- Your objective -
Below are lines of data, and only some are wanted. Please repeat exactly those from the line that has "R124; 07 R216). -/" through the line that has "def regionNext (c".

-- Records to use follows --

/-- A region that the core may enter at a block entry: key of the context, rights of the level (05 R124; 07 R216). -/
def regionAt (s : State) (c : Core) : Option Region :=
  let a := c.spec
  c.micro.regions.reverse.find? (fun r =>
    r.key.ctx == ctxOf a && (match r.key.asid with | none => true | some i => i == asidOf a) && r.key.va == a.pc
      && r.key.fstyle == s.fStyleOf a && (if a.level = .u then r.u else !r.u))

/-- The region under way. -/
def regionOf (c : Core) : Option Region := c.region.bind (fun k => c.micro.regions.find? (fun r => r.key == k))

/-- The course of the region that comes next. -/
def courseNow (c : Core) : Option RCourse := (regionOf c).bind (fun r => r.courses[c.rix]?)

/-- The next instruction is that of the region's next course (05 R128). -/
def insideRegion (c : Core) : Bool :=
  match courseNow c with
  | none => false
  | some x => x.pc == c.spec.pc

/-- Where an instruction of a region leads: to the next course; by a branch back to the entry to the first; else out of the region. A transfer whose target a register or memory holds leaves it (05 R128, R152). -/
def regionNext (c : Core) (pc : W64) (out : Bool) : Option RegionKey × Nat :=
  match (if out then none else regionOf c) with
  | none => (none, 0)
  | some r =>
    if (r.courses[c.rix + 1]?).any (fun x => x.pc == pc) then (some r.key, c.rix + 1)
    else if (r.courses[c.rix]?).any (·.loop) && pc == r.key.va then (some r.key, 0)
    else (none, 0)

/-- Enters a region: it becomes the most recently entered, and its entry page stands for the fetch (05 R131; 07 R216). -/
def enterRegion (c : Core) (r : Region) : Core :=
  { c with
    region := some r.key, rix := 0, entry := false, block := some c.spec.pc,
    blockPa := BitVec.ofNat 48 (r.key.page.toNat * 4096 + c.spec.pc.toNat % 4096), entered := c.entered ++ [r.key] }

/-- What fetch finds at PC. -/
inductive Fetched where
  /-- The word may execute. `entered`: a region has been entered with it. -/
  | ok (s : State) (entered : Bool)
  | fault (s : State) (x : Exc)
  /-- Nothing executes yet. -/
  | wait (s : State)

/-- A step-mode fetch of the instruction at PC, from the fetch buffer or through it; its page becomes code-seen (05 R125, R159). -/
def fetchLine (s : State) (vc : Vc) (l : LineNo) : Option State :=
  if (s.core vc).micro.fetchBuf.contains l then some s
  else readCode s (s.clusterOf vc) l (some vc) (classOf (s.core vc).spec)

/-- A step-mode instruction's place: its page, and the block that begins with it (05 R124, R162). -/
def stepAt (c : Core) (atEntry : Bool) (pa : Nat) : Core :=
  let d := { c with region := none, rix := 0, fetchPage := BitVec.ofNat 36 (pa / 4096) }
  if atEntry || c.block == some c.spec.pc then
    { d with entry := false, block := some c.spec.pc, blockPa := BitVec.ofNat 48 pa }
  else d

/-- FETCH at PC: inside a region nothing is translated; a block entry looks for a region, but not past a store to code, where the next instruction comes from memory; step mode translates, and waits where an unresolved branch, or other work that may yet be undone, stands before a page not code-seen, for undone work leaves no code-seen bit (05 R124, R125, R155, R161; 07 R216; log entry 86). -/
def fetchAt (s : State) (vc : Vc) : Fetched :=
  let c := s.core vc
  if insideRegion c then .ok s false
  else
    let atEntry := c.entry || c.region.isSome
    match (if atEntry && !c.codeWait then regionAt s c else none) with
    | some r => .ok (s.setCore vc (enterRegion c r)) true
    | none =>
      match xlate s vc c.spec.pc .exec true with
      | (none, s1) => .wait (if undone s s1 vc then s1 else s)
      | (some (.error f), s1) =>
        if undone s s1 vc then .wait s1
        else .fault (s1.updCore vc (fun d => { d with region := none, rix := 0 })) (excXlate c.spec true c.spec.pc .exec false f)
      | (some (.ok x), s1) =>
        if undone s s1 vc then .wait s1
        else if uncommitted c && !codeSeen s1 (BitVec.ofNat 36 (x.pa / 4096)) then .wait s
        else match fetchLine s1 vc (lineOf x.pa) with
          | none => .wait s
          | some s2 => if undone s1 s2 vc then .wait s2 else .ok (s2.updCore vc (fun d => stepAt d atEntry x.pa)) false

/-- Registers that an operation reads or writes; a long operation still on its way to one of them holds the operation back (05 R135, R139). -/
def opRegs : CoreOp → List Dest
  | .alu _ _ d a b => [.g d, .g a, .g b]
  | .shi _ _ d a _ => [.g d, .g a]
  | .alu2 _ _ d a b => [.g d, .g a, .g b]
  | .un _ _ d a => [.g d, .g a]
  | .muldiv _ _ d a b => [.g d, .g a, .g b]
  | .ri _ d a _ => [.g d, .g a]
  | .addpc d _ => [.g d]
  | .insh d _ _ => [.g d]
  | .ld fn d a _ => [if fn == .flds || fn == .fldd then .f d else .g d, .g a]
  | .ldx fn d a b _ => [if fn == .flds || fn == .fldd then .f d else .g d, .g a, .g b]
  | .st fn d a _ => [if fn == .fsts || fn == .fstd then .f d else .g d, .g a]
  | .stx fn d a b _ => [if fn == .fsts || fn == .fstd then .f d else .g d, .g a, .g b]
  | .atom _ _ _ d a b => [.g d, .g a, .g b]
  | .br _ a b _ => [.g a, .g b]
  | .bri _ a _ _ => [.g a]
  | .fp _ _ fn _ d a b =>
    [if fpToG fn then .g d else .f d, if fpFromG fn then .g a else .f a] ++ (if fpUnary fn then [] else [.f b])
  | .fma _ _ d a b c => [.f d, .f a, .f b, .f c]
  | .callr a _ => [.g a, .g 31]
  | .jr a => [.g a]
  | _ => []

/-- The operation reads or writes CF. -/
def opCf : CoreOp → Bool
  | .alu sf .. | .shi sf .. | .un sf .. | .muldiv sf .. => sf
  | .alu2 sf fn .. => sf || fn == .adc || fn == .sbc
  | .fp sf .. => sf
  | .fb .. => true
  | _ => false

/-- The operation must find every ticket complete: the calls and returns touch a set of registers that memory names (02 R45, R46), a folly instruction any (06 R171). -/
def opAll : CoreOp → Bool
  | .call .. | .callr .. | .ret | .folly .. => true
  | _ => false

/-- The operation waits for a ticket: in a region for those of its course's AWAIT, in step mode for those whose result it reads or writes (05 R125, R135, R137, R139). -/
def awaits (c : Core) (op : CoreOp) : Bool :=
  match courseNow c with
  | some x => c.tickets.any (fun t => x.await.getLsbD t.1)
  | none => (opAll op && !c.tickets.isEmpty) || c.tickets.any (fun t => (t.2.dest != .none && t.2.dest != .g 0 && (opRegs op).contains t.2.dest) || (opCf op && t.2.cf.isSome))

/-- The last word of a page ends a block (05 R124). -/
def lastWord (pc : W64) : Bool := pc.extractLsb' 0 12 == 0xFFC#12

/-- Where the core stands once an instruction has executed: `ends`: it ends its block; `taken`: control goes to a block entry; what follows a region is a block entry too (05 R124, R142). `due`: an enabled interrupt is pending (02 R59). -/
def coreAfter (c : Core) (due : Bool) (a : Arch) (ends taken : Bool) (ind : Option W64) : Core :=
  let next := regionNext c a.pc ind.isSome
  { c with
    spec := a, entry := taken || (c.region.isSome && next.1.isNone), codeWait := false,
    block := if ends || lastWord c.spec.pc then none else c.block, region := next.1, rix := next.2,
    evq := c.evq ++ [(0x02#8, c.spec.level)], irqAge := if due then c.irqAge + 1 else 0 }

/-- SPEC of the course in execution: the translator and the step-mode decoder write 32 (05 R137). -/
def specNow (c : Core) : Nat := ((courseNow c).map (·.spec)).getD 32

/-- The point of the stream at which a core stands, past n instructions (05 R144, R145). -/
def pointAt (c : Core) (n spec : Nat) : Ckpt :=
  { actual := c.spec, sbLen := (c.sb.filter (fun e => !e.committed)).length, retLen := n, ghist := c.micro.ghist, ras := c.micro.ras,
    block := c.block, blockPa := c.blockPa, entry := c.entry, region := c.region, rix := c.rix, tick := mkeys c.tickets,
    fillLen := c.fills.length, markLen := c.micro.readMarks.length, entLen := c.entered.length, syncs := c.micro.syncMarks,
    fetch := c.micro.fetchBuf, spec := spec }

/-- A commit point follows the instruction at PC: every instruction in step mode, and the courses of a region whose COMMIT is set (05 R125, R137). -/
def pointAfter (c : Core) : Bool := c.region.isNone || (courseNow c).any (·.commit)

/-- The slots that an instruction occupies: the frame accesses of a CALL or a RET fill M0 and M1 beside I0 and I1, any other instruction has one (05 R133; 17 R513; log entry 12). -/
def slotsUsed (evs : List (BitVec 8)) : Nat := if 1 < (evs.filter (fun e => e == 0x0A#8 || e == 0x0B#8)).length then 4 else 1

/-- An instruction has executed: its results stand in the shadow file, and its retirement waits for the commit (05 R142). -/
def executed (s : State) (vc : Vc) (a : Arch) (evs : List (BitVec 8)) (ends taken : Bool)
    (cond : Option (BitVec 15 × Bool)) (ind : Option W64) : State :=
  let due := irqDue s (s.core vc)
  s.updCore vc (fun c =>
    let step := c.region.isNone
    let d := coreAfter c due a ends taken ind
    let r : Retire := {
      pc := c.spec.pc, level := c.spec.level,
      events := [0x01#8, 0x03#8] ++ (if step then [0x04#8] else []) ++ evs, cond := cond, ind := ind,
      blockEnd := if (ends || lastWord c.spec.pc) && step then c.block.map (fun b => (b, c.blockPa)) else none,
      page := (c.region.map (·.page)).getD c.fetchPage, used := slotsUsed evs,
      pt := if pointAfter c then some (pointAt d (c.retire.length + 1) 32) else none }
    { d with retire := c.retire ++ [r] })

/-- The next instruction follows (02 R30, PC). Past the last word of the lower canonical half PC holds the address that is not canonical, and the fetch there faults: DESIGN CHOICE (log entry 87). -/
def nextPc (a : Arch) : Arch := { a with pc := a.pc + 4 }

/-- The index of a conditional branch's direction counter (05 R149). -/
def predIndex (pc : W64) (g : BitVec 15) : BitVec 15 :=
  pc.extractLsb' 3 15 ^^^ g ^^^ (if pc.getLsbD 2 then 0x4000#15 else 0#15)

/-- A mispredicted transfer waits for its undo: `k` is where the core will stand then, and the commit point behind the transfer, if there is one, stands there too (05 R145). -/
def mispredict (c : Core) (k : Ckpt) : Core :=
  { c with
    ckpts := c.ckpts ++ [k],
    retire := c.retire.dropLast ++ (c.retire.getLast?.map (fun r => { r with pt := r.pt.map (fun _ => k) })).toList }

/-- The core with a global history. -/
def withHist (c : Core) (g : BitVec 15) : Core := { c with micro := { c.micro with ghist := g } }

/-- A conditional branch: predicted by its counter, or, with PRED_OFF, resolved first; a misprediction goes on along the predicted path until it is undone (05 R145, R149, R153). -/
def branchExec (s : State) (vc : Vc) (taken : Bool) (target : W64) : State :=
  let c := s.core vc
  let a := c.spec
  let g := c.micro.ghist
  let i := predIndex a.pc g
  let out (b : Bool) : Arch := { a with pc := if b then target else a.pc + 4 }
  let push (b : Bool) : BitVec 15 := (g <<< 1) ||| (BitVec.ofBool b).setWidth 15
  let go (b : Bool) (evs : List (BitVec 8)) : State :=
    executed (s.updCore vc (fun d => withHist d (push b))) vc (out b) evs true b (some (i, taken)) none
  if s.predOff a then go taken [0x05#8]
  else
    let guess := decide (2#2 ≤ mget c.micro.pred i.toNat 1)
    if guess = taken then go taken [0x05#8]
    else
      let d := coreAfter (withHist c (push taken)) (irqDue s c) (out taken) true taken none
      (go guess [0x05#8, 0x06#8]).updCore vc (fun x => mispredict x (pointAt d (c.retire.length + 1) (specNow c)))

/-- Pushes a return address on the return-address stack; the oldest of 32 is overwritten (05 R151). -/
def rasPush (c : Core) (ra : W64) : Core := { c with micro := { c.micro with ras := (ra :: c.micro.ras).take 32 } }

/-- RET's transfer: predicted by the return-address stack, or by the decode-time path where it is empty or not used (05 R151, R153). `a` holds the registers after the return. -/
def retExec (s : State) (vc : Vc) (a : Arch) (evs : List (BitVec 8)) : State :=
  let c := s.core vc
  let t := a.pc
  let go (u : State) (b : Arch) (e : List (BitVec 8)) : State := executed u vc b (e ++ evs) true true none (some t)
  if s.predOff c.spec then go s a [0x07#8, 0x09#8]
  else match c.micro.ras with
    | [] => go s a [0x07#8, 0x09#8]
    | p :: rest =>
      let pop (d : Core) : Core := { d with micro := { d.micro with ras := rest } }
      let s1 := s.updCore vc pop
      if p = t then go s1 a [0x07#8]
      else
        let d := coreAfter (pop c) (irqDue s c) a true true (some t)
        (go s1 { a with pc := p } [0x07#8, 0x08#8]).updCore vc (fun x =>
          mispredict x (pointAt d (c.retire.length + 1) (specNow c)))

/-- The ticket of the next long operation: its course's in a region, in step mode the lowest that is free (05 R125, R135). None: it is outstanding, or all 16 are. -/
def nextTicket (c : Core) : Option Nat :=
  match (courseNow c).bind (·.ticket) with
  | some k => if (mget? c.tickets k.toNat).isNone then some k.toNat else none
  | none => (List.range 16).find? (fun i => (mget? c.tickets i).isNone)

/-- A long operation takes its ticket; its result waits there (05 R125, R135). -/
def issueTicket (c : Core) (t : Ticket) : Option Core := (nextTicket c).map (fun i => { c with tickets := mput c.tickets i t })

-- Records to use concluded --
-- Records to use follows --

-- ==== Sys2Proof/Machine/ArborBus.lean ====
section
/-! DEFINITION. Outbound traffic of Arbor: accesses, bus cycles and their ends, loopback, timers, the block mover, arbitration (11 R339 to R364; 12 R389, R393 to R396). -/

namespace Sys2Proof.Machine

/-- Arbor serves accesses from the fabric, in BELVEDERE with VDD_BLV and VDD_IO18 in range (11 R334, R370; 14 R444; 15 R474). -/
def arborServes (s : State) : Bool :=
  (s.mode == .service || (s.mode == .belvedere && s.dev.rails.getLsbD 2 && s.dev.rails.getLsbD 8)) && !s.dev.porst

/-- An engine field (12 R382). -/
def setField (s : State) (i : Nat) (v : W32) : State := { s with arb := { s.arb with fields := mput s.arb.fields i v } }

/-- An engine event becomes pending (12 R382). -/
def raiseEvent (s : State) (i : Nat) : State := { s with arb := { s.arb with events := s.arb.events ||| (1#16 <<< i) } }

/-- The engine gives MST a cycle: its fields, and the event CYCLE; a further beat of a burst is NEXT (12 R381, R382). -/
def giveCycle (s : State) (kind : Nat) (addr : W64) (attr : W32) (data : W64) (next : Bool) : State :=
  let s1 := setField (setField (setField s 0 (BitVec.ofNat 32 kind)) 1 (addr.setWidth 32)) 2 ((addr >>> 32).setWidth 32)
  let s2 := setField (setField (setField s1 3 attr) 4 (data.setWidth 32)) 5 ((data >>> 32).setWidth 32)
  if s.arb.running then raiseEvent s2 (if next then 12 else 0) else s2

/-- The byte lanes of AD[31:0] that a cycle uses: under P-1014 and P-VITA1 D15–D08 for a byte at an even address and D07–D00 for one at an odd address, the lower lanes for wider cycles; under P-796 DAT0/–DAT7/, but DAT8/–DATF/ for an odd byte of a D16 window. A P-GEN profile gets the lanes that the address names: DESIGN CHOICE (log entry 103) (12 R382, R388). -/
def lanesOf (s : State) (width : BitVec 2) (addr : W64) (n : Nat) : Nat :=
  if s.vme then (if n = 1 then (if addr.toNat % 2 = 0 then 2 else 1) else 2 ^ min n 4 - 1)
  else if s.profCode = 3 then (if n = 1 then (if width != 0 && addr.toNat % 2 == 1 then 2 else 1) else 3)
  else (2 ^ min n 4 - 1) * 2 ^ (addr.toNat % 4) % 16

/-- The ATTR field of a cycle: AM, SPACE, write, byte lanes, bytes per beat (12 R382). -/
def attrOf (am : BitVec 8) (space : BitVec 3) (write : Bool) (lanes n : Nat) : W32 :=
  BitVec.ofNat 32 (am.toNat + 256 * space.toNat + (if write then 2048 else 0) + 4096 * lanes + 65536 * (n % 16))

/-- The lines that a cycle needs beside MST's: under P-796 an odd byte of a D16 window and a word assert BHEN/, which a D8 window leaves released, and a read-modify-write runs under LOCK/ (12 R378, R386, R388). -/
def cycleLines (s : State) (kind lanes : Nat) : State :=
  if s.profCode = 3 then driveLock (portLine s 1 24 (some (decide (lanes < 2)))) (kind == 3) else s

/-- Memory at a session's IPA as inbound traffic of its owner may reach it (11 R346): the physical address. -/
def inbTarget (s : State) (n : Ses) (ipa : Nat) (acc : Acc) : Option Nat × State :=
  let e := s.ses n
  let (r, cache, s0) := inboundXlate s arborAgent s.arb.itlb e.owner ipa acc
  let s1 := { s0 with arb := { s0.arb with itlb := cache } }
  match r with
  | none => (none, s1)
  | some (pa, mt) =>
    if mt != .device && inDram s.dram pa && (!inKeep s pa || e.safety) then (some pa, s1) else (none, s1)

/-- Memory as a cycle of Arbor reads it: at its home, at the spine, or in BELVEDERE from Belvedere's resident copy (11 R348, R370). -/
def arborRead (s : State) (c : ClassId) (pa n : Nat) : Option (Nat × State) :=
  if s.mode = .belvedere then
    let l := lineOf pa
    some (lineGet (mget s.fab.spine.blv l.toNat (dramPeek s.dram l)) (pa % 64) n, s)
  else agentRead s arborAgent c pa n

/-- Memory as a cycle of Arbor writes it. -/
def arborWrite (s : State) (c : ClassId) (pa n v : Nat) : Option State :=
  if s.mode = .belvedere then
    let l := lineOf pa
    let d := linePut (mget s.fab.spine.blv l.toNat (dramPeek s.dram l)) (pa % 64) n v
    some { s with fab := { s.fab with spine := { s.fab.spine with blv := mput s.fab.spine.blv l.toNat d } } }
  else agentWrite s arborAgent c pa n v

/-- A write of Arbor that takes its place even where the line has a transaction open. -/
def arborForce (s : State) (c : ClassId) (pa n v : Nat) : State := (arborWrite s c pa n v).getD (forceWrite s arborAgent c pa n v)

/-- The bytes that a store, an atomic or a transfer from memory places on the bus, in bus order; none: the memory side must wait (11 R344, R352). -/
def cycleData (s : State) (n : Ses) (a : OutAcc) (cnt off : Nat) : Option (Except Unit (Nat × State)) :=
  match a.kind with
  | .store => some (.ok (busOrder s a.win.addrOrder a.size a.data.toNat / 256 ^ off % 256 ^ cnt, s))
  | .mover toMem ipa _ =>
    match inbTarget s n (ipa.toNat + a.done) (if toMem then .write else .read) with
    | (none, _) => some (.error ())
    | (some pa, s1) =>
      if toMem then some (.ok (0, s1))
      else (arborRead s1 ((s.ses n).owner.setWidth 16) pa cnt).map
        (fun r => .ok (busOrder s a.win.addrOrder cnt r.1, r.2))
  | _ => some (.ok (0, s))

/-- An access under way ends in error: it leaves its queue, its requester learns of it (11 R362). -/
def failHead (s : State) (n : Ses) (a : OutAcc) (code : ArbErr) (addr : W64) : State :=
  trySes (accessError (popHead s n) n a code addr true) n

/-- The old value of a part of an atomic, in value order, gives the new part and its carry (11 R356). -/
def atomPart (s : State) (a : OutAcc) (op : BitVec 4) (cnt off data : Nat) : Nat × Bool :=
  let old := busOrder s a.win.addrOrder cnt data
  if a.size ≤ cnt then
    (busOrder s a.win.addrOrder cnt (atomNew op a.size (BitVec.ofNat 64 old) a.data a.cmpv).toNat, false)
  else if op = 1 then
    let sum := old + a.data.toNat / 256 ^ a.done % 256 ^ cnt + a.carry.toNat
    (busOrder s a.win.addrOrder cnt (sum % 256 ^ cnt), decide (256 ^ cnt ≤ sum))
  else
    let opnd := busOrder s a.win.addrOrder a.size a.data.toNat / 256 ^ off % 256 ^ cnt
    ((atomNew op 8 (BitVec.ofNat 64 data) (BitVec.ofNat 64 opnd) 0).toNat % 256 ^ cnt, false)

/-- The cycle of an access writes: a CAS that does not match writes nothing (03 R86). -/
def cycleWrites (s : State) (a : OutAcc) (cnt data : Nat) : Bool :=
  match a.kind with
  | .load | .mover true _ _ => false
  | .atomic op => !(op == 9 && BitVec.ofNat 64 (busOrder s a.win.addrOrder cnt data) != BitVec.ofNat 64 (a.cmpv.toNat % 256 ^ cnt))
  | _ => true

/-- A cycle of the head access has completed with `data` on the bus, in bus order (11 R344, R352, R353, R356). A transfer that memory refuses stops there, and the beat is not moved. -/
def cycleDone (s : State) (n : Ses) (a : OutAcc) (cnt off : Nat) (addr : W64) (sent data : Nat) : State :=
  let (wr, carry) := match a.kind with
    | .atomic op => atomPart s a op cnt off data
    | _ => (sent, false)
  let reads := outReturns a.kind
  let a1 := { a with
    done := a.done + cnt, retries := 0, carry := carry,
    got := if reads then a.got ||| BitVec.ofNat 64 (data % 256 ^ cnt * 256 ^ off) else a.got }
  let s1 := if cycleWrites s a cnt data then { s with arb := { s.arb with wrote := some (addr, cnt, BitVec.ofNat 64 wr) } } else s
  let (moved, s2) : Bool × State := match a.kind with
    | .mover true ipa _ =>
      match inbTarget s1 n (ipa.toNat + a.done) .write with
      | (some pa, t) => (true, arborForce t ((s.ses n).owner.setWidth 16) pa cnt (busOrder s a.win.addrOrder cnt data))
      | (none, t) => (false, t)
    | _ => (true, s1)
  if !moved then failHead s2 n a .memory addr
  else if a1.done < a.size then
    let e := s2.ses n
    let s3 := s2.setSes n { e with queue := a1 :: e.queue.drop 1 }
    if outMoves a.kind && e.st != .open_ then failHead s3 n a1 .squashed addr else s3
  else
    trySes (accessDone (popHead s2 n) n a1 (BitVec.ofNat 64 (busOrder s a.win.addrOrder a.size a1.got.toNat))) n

-- Records to use concluded --

- Reply -
/-- A region that the core may enter at a block entry: key of the context, rights of the level (05 R124; 07 R216). -/
def regionAt (s : State) (c : Core) : Option Region :=
  let a := c.spec
  c.micro.regions.reverse.find? (fun r =>
    r.key.ctx == ctxOf a && (match r.key.asid with | none => true | some i => i == asidOf a) && r.key.va == a.pc
      && r.key.fstyle == s.fStyleOf a && (if a.level = .u then r.u else !r.u))

/-- The region under way. -/
def regionOf (c : Core) : Option Region := c.region.bind (fun k => c.micro.regions.find? (fun r => r.key == k))

/-- The course of the region that comes next. -/
def courseNow (c : Core) : Option RCourse := (regionOf c).bind (fun r => r.courses[c.rix]?)

/-- The next instruction is that of the region's next course (05 R128). -/
def insideRegion (c : Core) : Bool :=
  match courseNow c with
  | none => false
  | some x => x.pc == c.spec.pc

/-- Where an instruction of a region leads: to the next course; by a branch back to the entry to the first; else out of the region. A transfer whose target a register or memory holds leaves it (05 R128, R152). -/
def regionNext (c : Core) (pc : W64) (out : Bool) : Option RegionKey × Nat :=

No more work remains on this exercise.